-- ==== Sys2Proof/Syntax.lean ====
section
/-! DEFINITION. The nine operations of VLCAP (spec/30_encoding.md R93), one constructor for each row of spec/opcode_table.json. -/

namespace Sys2Proof

/-- "The nine operations of VLCAP, all of them" (R93). The only operand is the one-bit immediate `v`
of `PIN` and `GIE`, "used as it stands" (R94). -/
inductive Instr where
  /-- `TICK`: one increment of the hardware counter (R120). -/
  | tick
  /-- `PIN v`: the monitored input takes level `v` (R121). -/
  | pin (v : Bool)
  /-- `OVF`: service of the overflow interrupt (R144). -/
  | ovf
  /-- `CAP`: service of the edge-capture interrupt (R145). -/
  | cap
  /-- `AVAIL`: `available() -> bool` (R170). -/
  | avail
  /-- `POP`: `pop() -> Option<CaptureEvent>` (R171). -/
  | pop
  /-- `DROPPED`: `droppedCount() -> u16` (R172). -/
  | dropped
  /-- `INIT`: `initialize()` (R190). -/
  | init
  /-- `GIE v`: set the global producer-interrupt enable (R191). -/
  | gie (v : Bool)
deriving DecidableEq, Repr, Inhabited

/-- The agents that perform operations (R93, R211, R217). -/
inductive Agent where
  /-- The free-running counter: `TICK`. -/
  | counter
  /-- The environment, with the edge detector's reaction: `PIN`. -/
  | environment
  /-- The producer (interrupt) context: `OVF`, `CAP`. -/
  | producer
  /-- The single consumer: `AVAIL`, `POP`, `DROPPED`. -/
  | consumer
  /-- The bring-up collaborator: `INIT`, `GIE`. -/
  | bringUp
deriving DecidableEq, Repr

end Sys2Proof
end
□ □ □ □
Return solely the count of lines in the data above in which the word "interrupt" occurs.

Result: 4